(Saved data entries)
"""
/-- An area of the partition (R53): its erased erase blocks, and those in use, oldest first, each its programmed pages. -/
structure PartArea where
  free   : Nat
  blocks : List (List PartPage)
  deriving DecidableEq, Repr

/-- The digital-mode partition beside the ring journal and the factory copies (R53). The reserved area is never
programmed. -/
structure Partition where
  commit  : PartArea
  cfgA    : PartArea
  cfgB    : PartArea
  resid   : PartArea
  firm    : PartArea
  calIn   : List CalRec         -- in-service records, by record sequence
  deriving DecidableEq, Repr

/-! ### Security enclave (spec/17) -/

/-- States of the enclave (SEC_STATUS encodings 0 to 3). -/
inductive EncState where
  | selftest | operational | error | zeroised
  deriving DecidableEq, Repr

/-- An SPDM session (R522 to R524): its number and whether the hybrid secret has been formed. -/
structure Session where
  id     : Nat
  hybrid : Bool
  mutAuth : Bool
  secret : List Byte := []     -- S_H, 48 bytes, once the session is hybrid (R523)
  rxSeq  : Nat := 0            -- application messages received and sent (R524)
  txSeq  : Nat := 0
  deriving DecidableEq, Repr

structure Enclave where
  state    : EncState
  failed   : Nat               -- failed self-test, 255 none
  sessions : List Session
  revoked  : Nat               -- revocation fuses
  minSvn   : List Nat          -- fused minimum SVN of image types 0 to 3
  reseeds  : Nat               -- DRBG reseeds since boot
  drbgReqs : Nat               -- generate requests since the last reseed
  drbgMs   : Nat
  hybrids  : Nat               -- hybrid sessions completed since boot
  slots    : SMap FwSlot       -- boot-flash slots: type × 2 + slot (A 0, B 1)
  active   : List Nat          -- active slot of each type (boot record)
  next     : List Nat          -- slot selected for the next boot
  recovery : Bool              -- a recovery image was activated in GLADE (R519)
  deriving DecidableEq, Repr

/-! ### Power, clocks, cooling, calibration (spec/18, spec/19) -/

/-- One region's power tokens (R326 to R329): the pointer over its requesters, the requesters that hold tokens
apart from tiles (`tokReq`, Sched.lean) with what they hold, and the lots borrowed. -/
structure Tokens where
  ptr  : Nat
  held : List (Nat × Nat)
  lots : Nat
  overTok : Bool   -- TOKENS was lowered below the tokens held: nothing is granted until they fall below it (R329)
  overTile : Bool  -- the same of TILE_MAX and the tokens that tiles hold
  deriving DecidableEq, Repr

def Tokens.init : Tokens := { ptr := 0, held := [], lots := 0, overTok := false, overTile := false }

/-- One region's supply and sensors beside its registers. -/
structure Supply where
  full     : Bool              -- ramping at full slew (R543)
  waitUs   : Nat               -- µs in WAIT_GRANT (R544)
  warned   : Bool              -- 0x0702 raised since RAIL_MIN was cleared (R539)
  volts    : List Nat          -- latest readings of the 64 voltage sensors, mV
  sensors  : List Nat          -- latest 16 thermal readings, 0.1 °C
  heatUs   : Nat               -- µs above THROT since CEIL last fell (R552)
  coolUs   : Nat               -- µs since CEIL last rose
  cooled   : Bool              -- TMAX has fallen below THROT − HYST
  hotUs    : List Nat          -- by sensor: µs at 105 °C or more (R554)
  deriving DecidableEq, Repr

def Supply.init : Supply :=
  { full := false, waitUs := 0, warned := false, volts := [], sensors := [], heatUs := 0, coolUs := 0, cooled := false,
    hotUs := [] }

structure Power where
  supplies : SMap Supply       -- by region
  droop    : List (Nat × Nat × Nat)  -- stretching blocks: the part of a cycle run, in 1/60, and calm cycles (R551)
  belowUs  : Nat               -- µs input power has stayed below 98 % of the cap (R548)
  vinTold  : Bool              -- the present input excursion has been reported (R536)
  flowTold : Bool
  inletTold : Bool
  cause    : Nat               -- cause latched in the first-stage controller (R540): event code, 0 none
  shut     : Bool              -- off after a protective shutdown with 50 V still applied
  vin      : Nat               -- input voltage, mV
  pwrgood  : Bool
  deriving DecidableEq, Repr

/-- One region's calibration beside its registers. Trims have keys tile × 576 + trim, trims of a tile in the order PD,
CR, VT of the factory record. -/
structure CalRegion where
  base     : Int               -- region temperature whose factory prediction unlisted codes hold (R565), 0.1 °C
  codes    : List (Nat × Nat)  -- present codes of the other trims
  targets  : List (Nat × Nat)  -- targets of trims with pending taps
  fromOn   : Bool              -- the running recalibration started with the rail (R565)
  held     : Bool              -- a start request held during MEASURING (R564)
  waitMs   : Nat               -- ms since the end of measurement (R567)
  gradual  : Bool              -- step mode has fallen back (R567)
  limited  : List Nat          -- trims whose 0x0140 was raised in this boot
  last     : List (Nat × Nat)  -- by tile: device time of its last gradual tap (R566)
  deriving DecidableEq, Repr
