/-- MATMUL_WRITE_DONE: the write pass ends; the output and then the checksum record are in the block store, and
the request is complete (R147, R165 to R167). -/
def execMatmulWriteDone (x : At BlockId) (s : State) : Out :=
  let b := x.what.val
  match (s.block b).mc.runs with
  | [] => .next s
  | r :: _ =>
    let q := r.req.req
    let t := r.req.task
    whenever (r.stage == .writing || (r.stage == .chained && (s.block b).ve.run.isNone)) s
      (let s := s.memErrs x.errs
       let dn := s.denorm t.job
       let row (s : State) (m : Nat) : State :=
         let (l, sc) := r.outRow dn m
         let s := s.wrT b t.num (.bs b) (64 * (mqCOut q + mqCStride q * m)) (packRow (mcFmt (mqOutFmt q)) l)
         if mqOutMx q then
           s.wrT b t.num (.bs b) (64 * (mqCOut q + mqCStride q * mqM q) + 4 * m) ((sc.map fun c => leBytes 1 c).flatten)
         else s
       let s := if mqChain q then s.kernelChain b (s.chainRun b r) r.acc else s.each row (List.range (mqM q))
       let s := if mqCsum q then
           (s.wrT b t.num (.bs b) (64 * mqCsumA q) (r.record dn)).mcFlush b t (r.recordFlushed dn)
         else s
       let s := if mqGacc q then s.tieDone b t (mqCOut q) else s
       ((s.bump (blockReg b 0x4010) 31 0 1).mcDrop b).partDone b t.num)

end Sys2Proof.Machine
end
"""
Reproduce the entries above exactly, but only the lines between the line holding "inletTold : Bool" and the line holding "block store, and", inclusive.

Task answer:
  inletTold : Bool
  cause    : Nat               -- cause latched in the first-stage controller (R540): event code, 0 none
  shut     : Bool              -- off after a protective shutdown with 50 V still applied
  vin      : Nat               -- input voltage, mV
  pwrgood  : Bool
  deriving DecidableEq, Repr

/-- One region's calibration beside its registers. Trims have keys tile × 576 + trim, trims of a tile in the order PD,
CR, VT of the factory record. -/
structure CalRegion where
  base     : Int               -- region temperature whose factory prediction unlisted codes hold (R565), 0.1 °C
  codes    : List (Nat × Nat)  -- present codes of the other trims
  targets  : List (Nat × Nat)  -- targets of trims with pending taps
  fromOn   : Bool              -- the running recalibration started with the rail (R565)
  held     : Bool              -- a start request held during MEASURING (R564)
  waitMs   : Nat               -- ms since the end of measurement (R567)
  gradual  : Bool              -- step mode has fallen back (R567)
  limited  : List Nat          -- trims whose 0x0140 was raised in this boot
  last     : List (Nat × Nat)  -- by tile: device time of its last gradual tap (R566)
  deriving DecidableEq, Repr
/-- MATMUL_WRITE_DONE: the write pass ends; the output and then the checksum record are in the block store, and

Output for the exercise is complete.